Australia nuovo paradiso della droga mondiale: ne consumano di più e la pagano il doppio


L’Australia è il nuovo paradiso della droga mondiale. E’ di gran lunga il mercato più redditizio: ne consumano di più e la pagano il doppio. E i cartelli sudamericani l’hanno capito

Cocaina droghe

Una sparatoria a Ho Chi Minh City, due sospettati arrestati vicino al confine cambogiano, una vittima che barcolla sul marciapiede di un ristorante affollato. Lorenzo Lemalu, 24 anni, membro di spicco del Cartello del Cocco australiano, è morto così, a migliaia di chilometri da Sydney, in una città che con la sua guerra non aveva niente a che fare. Un episodio lontano geograficamente, ma perfettamente coerente con la logica di un conflitto che si combatte ormai su scala globale. Lo racconta la Cnn.

Il Cartello del Cocco è uno dei protagonisti della faida che da oltre un anno e mezzo insanguina i sobborghi occidentali di Sydney. Sparatorie contro le abitazioni dei rivali, auto e negozi incendiati, rapimenti, omicidi, famiglie terrorizzate. Il gruppo – il cui nome rovescia ironicamente un’offesa storica subita dalle comunità delle Isole del Pacifico – ha acceso la miccia della guerra con la famiglia criminale di Alameddine nei primi mesi del 2024, in una disputa nata da questioni di pagamento con i precedenti datori di lavoro. Da allora, l’escalation non si è mai fermata.

Il motore economico di tutta questa violenza è il mercato della droga australiano e neozelandese, il più redditizio al mondo per cocaina e metanfetamine. Il prezzo al grammo sul mercato nero è lì più alto che in qualsiasi altra parte del pianeta, e la domanda non accenna a diminuire: secondo l’UNODC, nel 2024 oltre il 4% della popolazione in età adulta dei due paesi ha consumato cocaina, un tasso più che doppio rispetto agli Stati Uniti e all’Europa. Una condizione che ha trasformato l’Oceania in un obiettivo privilegiato per i grandi cartelli del Sud America, che riforniscono il mercato percorrendo quella che viene ormai chiamata l’”autostrada della droga del Pacifico”, una rotta che attraverso Fiji, Isole Salomone e altri arcipelaghi dispersi nell’oceano porta i carichi fino alle coste australiane, spesso a bordo di imbarcazioni semisommergibili difficili da individuare.

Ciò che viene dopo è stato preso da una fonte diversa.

-- ==== Sys2Proof/Machine/Gusset.lean ====
section
/-! DEFINITION. The Gusset bridge (chapter 15): map entries and the transmit buffer's banks, carried writes and signals. -/

namespace Sys2Proof.Machine

/-! ### Bit fields -/

/-- Bits BIT to BIT + WIDTH − 1 of an area, bit b being bit (b mod 8) of byte floor(b ÷ 8) (R385). -/
def fieldBits (bs : List Byte) (bit width : Nat) : Nat :=
  leNat (sliceB bs (bit / 8) ((bit + width + 7) / 8 - bit / 8)) / 2 ^ (bit % 8) % 2 ^ width

/-- The memory with a bit field replaced (R385). -/
def Mem.putField (m : Mem) (bit width v : Nat) : Mem :=
  let n := (bit + width + 7) / 8 - bit / 8
  m.putNum (bit / 8) n (putBits (m.num (bit / 8) n) (bit % 8 + width - 1) (bit % 8) v)

/-- The field with its bytes reversed, for ORDER = 1 (R385). -/
def swapField (width v : Nat) : Nat := beNat (leBytes (width / 8) v)

/-! ### Map entries -/

/-- y of R386 before saturation, and its bounds. -/
def mapValue (a x b : Int) : Int := (a * x) / 65536 + b

/-- The range of a destination field (R386). -/
def dstRange (dsigned : Bool) (dwidth : Nat) : Int × Int :=
  if dsigned then (-((2 ^ (dwidth - 1) : Nat) : Int), ((2 ^ (dwidth - 1) : Nat) : Int) - 1) else (0, ((2 ^ dwidth : Nat) : Int) - 1)

/-- One map entry on a source's data (R386, R387): a message too short is skipped and counted. -/
def State.mapEntry (s : State) (data : List Byte) (e : Nat) : State :=
  let w := s.rd (Fld.GB_MAP_e_SRC_WIDTH e) + 1
  let bit := s.rd (Fld.GB_MAP_e_SRC_BIT e)
  let kind := s.rd (Fld.GB_MAP_e_SRC_KIND e)
  if (kind = 3 ∨ kind = 4) ∧ 8 * data.length < bit + w then s.bump Fld.GB_MSG_COUNT_SHORT
  else
    let v := fieldBits data bit w
    let f := if s.flag (Fld.GB_MAP_e_SRC_ORDER e) then swapField w v else v
    let x : Int := if s.flag (Fld.GB_MAP_e_SRC_SIGNED e) then toSigned w f else f
    let dw := s.rd (Fld.GB_MAP_e_DST_DWIDTH e) + 1
    let y0 := mapValue (toSigned 32 (s.rd (Fld.GB_MAP_e_A_VALUE e))) x (toSigned 32 (s.rd (Fld.GB_MAP_e_B_VALUE e)))
    let lo := (dstRange (s.flag (Fld.GB_MAP_e_DST_DSIGNED e)) dw).1
    let hi := (dstRange (s.flag (Fld.GB_MAP_e_DST_DSIGNED e)) dw).2
    let y := if y0 < lo then lo else if hi < y0 then hi else y0
    let s1 := if y = y0 then s
      else (((s.bump Fld.GB_COUNT_SATURATED).set1 Fld.GB_STATUS_SAT_SEEN).set1 Fld.GB_SAT_LAST_VALID).wr Fld.GB_SAT_LAST_ENTRY e
    let db := s.rd (Fld.GB_MAP_e_DST_DBIT e)
    if s.flag (Fld.GB_MAP_e_DST_DKIND e) then s1.modGus (fun g => { g with work := g.work.putField db dw (ofSigned dw y) })
    else { s1 with stage := s1.stage.putField (32 * s.rd Fld.GB_IN_SECT_OFS4 + db) dw (ofSigned dw y) }

/-- The entries of a source, in configuration order (R57, R384). -/
def State.mapsOf (s : State) (kind index : Nat) : List Nat :=
  (List.range 768).filter (fun e => s.flag (Fld.GB_MAP_e_SRC_EN e) && s.rd (Fld.GB_MAP_e_SRC_KIND e) == kind
    && (kind == 0 || s.rd (Fld.GB_MAP_e_SIDX_INDEX e) == index))

/-- The pipeline serves a source: its entries run on the snapshot, and the pipeline is busy for 10 jc and one more per further entry
(R57, R387, R388). R57 gives the first entry 9 to 10 jc; the model takes 10 (DESIGN CHOICE, log 83). -/
def State.mapSource (s : State) (m : GMsg) : State :=
  let es := s.mapsOf m.kind m.index
  (es.foldl (fun t e => t.mapEntry m.data e) s).modGus (fun g => { g with busy := if es = [] then g.busy else s.clk.uptime + 4 * (9 + es.length) })

/-- A source message has completed (R384). -/
def State.gusSource (s : State) (kind index : Nat) (data : List Byte) : State :=
  s.modGus (fun g => { g with done := g.done ++ [{ kind := kind, index := index, data := data, at_ := s.clk.uptime }] })

/-- Whether message a is served before b (R387): the earlier jc, then KIND, then INDEX. -/
def GMsg.before (a b : GMsg) : Bool :=
  decide (a.at_ < b.at_ ∨ (a.at_ = b.at_ ∧ (a.kind < b.kind ∨ (a.kind = b.kind ∧ a.index < b.index))))

/-- The message that is served first. -/
def firstMsg : List GMsg → Option GMsg
  | [] => none
  | m :: ms => match firstMsg ms with
    | some x => if x.before m then some x else some m
    | none => some m

/-- The list without the first entry equal to `m`. -/
def dropMsg (m : GMsg) : List GMsg → List GMsg
  | [] => []
  | x :: xs => if x = m then xs else x :: dropMsg m xs

/-- Hold a message pending; a newer message of its source replaces it, counted (R387). -/
def State.holdMsg (s : State) (m : GMsg) : State :=
  if s.gus.pend.any (fun x => x.kind == m.kind && x.index == m.index) then
    (s.modGus (fun g => { g with pend := g.pend.map (fun x => if x.kind = m.kind ∧ x.index = m.index then { m with at_ := x.at_ } else x) })).bump
      Fld.GB_COUNT_REPLACED
  else s.modGus (fun g => { g with pend := g.pend ++ [m] })

/-- GUSSET_SOURCE_COMPLETE (R387): the first completed source is mapped when the pipeline is free and nothing is pending, else it is held
pending. -/
def execGussetSourceComplete (s : State) : Host.Outcome State Fault Refusal :=
  .next (match firstMsg s.gus.done with
    | none => s
    | some m =>
      let s1 := s.modGus (fun g => { g with done := dropMsg m g.done })
      if s.gus.busy ≤ s.clk.uptime ∧ s.gus.pend = [] then s1.mapSource m else s1.holdMsg m)

/-- GUSSET_PENDING_SERVE (R387): the pipeline is free and serves the first pending source. -/
def execGussetPendingServe (s : State) : Host.Outcome State Fault Refusal :=
  .next (match firstMsg s.gus.pend with
    | none => s
    | some m =>
      if s.gus.busy ≤ s.clk.uptime then (s.modGus (fun g => { g with pend := dropMsg m g.pend })).mapSource m else s)

/-- The banks swap at t_vr (R389); the new working bank continues from the front bank. The voted image is then a completed source (R390). -/
def State.gusSwap (s : State) : State :=
  ({ s with gTx := s.gus.work } : State).gusSource 0 0 (s.vote.out.bytes 0 s.cfg.sOut)

/-! ### Sending carried writes -/

/-- The window whose aperture holds word w (R392). -/
def State.winOf (s : State) (w : Nat) : Option Nat :=
  (List.range 16).find? (fun n => s.flag (Fld.GB_WIN_n_CFG_EN n) && decide (s.rd (Fld.GB_WIN_n_CFG_APT_BASE n) ≤ w
    ∧ w < s.rd (Fld.GB_WIN_n_CFG_APT_BASE n) + s.rd (Fld.GB_WIN_n_SIZE_WORDS n)))

/-- The initiator code of R393. -/
def gbInit : Initiator → Nat
  | .host => 0
  | .shuttle _ => 1
  | _ => 2

/-- Whether window n is HALTED (R399). -/
def State.halted (s : State) (n : Nat) : Bool := s.regBit Reg.GB_STATUS n

/-- The ring of a window. -/
def State.winRing (s : State) (n : Nat) : Ring := if s.flag (Fld.GB_WIN_n_CFG_RING n) then .Y else .X

/-- The 14 payload bytes of a carried message (R393). -/
def carriedBytes (win b1 seq word data : Nat) : List Byte :=
  leBytes 1 win ++ leBytes 1 b1 ++ leBytes 2 seq ++ leBytes 4 word ++ leBytes 4 data ++ leBytes 2 0

/-- A window submits a message with its next SEQ (R394): HALTED discards it, a full queue refuses it. -/
def State.winSend (s : State) (n kind b1 init word data : Nat) (np : Bool) : State :=
  let seq := s.rd (Fld.GB_WIN_n_STAT_SEQ n)
  let tag := s.rd (Fld.GB_WIN_n_CTRL_TAG n)
  let r := s.winRing n
  let s1 := s.bumpW (Fld.GB_WIN_n_STAT_SEQ n)
  let s2 := if np then
      ((((s1.set1 (Fld.GB_CPL_i_PENDING init)).wr (Fld.GB_CPL_i_RESULT init) 0).wr (Fld.GB_CPL_i_WIN init) n).wr (Fld.GB_CPL_i_SEQ init) seq).modGus
        (fun g => { g with npAt := setN g.npAt init s.clk.uptime })
    else s1
  if s.halted n then (if np then s2.cplEnd init 0xB else s2.bump (Fld.GB_WIN_n_STAT_DROPPED n))
  else if 16 ≤ (s.rg r).queued then
    let s3 := s2.set1 (Fld.SX_TXC_STATUS_REFUSED r)
    if np then s3.cplEnd init 8
    else s3.pefPush { cause := 8, init := init, win := n, node := s.rd (Fld.SX_CFG_ADDR r), addr := word, seq := seq, tag := tag }
  else
    let m : TxMsg := { dest := s.rd (Fld.GB_WIN_n_CFG_DEST n), len := 14, tag := tag, kind := kind,
                       data := carriedBytes n b1 seq word data, age := 0, init := init }
    (s2.modRg r (fun g => { g with txq := g.txq ++ [m] })).showTx r

/-- A write of aperture word w (R392, R395), none when it ends in an access fault. -/
def State.aptWrite (s : State) (i : Initiator) (w : Nat) (d : Word) : Option State :=
  match s.winOf w with
  | none => some s
  | some n =>
    let np := s.flag (Fld.GB_WIN_n_CFG_NP n)
    let init := gbInit i
    if np && s.flag (Fld.GB_CPL_i_PENDING init) then none
    else
      let addr := (s.rd (Fld.GB_WIN_n_REMOTE_REMOTE n) + 4 * (w - s.rd (Fld.GB_WIN_n_CFG_APT_BASE n))) % 2 ^ 32
      some (s.winSend n 0x8001 (b2n np + 2 * init) init addr d.toNat np)

/-- APERTURE_WRITE (R392 to R395). -/
def execApertureWrite (i : Initiator) (w : Fin 8192) (d : Word) (s : State) : Host.Outcome State Fault Refusal :=
  .next (if s.mayWrite i (Reg.GB_APT_w w) then
      match s.aptWrite i w d with
      | some t => t.respond i .done
      | none => s.respond i .fault
    else s.deny i (Reg.GB_APT_w w))

/-- A write of GB.WIN_n_SIG (R400): the signal goes behind earlier writes. -/
def State.winSig (s : State) (i : Initiator) (n : Nat) (w : Word) : State :=
  if s.flag (Fld.GB_WIN_n_CFG_EN n) then s.winSend n 0x8004 0 (gbInit i) w.toNat 0 false else s

/-- WIN_SIG (R400). -/
def execWinSig (i : Initiator) (n : Fin 16) (w : Word) (s : State) : Host.Outcome State Fault Refusal :=
  .next (s.regCmdRaw i (Reg.GB_WIN_n_SIG n) (fun t => t.winSig i n w))

/-- A write of GB.WIN_n_CTRL (R399, R404): TAG, and RESUME leaves HALTED. -/
def State.winCtl (s : State) (n : Nat) (w : Word) : State :=
  if wbits w (Fld.GB_WIN_n_CTRL_RESUME n) = 1 then s.wrBit Reg.GB_STATUS n false else s

/-- WIN_RESUME (R399). -/
def execWinResume (i : Initiator) (n : Fin 16) (w : Word) (s : State) : Host.Outcome State Fault Refusal :=
  .next (s.regCmd i (Reg.GB_WIN_n_CTRL n) w (fun t => t.winCtl n (w ||| 0x80000000)))

/-- The head of the posted-error FIFO is removed (R404). -/
def State.pefPop (s : State) : State := (s.modGus (fun g => { g with pef := g.pef.drop 1 })).showPef

/-- PEF_POP (R398). -/
def execPefPop (i : Initiator) (w : Word) (s : State) : Host.Outcome State Fault Refusal :=
  .next (s.regCmd i Reg.GB_PEF_CTRL w (fun t => t.pefPop))

/-- NP_TIMEOUT (R395): NP_TMO × 100 µs without a completion. -/
def execNpTimeout (n : Fin 3) (s : State) : Host.Outcome State Fault Refusal :=
  .next (match lookupN s.gus.npAt n with
    | some t => if t + 100000 * s.rd Fld.GB_CFG_NP_TMO ≤ s.clk.uptime then s.cplEnd n 0xA else s
    | none => s)

/-! ### Receiving -/

/-- The oldest received message when it has the KIND, and the state without it. -/
def State.gusIn (s : State) (kind : Nat) : Option (Ring × RxMsg × State) :=
  match s.gus.inq with
  | (r, m) :: q => if m.kind = kind then some (r, m, s.modGus (fun g => { g with inq := q })) else none
  | [] => none

/-- The lowest enabled inbound window that names the source and, for a write, holds the address (R396, R400). -/
def State.inWin (s : State) (src : Nat) (addr : Option Nat) : Option Nat :=
  (List.range 8).find? (fun n => s.flag (Fld.GB_IN_n_CFG_EN n) && s.rd (Fld.GB_IN_n_CFG_SRC n) == src &&
    (match addr with
     | some a => decide (s.rd (Fld.GB_IN_n_BASE_BASE n) ≤ a ∧ a < s.rd (Fld.GB_IN_n_BASE_BASE n) + 4096 * s.rd (Fld.GB_IN_n_PAGES_PAGES n))
     | none => true))

/-- The answer to a write or signal (R396, R393): a completion for a non-posted write, a report for a posted one that failed. -/
def State.gusAnswer (s : State) (x : GLand) (code : Nat) : State :=
  let np := !x.signal && x.flags % 2 == 1
  if np then
    s.sendUrgent x.ring { dest := x.src, len := 14, tag := x.tag, kind := 0x8002, data := carriedBytes x.win (if code = 0 then 1 else code) x.seq x.addr 0, age := 0 }
  else if code = 0 then s
  else s.sendUrgent x.ring { dest := x.src, len := 14, tag := x.tag, kind := 0x8003, data := carriedBytes x.win code x.seq x.addr x.flags, age := 0 }

/-- The sequence check of a sender window (R396): whether the message leaves a gap, and the next expectation. -/
def State.seqCheck (s : State) (src win seq : Nat) : Bool × State :=
  ((match lookupN s.gus.exp (256 * src + win) with
    | some e => e != seq
    | none => false),
   s.modGus (fun g => { g with exp := setN g.exp (256 * src + win) ((seq + 1) % 65536) }))

/-- The carried message of a container (R393). -/
def landOf (r : Ring) (m : RxMsg) (signal : Bool) : GLand :=
  { ring := r, src := m.source, win := leNat (sliceB m.data 0 1), seq := leNat (sliceB m.data 2 2), tag := m.tag,
    flags := leNat (sliceB m.data 1 1), addr := leNat (sliceB m.data 4 4), data := leNat (sliceB m.data 8 4), signal := signal,
    inWin := 0, cause := 0 }

/-- CARRIED_WRITE_RECEIVED (R396): the checks; a write that passes waits to land, a refused one is answered. -/
def execCarriedWriteReceived (s : State) : Host.Outcome State Fault Refusal :=
  .next (match s.gusIn 0x8001 with
    | none => s
    | some (r, m, s1) =>
      let x := landOf r m false
      let s2 := (s1.seqCheck x.src x.win x.seq).2
      match s2.inWin x.src (some x.addr) with
      | none => s2.gusAnswer x 2
      | some n =>
        if s2.writesPair then
          s2.modGus (fun g => { g with land := g.land ++ [{ x with inWin := n, cause := if (s1.seqCheck x.src x.win x.seq).1 then 4 else 0 }] })
        else (s2.bump (Fld.GB_IN_n_STAT_REFUSED n)).gusAnswer x 3)

/-- COMPLETION_RECEIVED (R395): the pending completion register of the write takes the result; one that no register awaits is late. -/
def execCompletionReceived (s : State) : Host.Outcome State Fault Refusal :=
  .next (match s.gusIn 0x8002 with
    | none => s
    | some (_, m, s1) =>
      let win := leNat (sliceB m.data 0 1)
      let seq := leNat (sliceB m.data 2 2)
      match (List.range 3).find? (fun i => s1.flag (Fld.GB_CPL_i_PENDING i) && s1.rd (Fld.GB_CPL_i_WIN i) == win && s1.rd (Fld.GB_CPL_i_SEQ i) == seq) with
      | some i => s1.cplEnd i (leNat (sliceB m.data 1 1))
      | none => s1.bump Fld.GB_MSG_COUNT_LATE_CPL)

/-- POSTED_ERROR_REPORT (R398). -/
def execPostedErrorReport (s : State) : Host.Outcome State Fault Refusal :=
  .next (match s.gusIn 0x8003 with
    | none => s
    | some (_, m, s1) =>
      s1.pefPush { cause := leNat (sliceB m.data 1 1), init := leNat (sliceB m.data 8 1) / 2 % 8, win := leNat (sliceB m.data 0 1) % 16,
                   node := m.source, addr := leNat (sliceB m.data 4 4), seq := leNat (sliceB m.data 2 2), tag := m.tag })

/-- CARRIED_SIGNAL_RECEIVED (R400): the signal waits behind the earlier writes of its sender window. -/
def execCarriedSignalReceived (s : State) : Host.Outcome State Fault Refusal :=
  .next (match s.gusIn 0x8004 with
    | none => s
    | some (r, m, s1) =>
      let x := { landOf r m true with flags := 0 }
      let s2 := (s1.seqCheck x.src x.win x.seq).2
      match s2.inWin x.src none with
      | none => s2.gusAnswer x 2
      | some n => s2.modGus (fun g => { g with land := g.land ++ [{ x with inWin := n, cause := if (s1.seqCheck x.src x.win x.seq).1 then 4 else 0 }] }))

/-- The first signal that no earlier message of its sender window precedes. -/
def readySignal : List GLand → List GLand → Option GLand
  | _, [] => none
  | seen, x :: xs =>
    if x.signal && !seen.any (fun y => y.src == x.src && y.win == x.win) then some x else readySignal (x :: seen) xs

/-- SIGNAL_POST (R400): once every earlier write has landed the CODE is posted; a refused post is reported. -/
def execSignalPost (s : State) : Host.Outcome State Fault Refusal :=
  .next (match readySignal [] s.gus.land with
    | none => s
    | some x =>
      let s1 := s.modGus (fun g => { g with land := g.land.erase x })
      let p := s1.eyPost 20 (s1.rd (Fld.GB_IN_n_CFG_EY x.inWin)) (BitVec.ofNat 32 x.addr)
      p.1.gusAnswer x (if p.2 then x.cause else 5))

end Sys2Proof.Machine
end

I segnali di un’intensificazione del traffico sono inequivocabili. Dall’inizio del 2026, nella regione del Pacifico sono state sequestrate 17 tonnellate di stupefacenti, un quantitativo tre volte superiore a quello dell’intero anno precedente. Il sequestro più grande nella storia australiana, 2,7 tonnellate di cocaina, abbastanza per tre milioni di vendite al dettaglio, è avvenuto proprio questa settimana, trovate interrate in secchi sotto container in una proprietà alla periferia di Sydney. La pista investigativa aveva preso avvio in Queensland, dove un incendio a un camion aveva portato al ritrovamento casuale di quaranta chili di droga in mare, e si era poi estesa fino alle Isole Salomone, dove una nave mercantile battente bandiera del Belize è stata intercettata con il suo carico.

Il fenomeno che preoccupa di più le autorità, tuttavia, non è la quantità di droga che circola, ma la struttura sempre più giovane e diffusa del reclutamento criminale. La polizia del Nuovo Galles del Sud segnala un numero crescente di adolescenti – anche ragazze di diciassette e diciotto anni – coinvolti in omicidi, sorveglianza di obiettivi armati, trasporto di armi. I giovani vengono attratti nelle reti criminali attraverso i social media e le reti di coetanei, con la promessa di denaro facile o anche solo di un senso di appartenenza. Spesso non sanno nemmeno per chi lavorano né chi siano le loro vittime designate.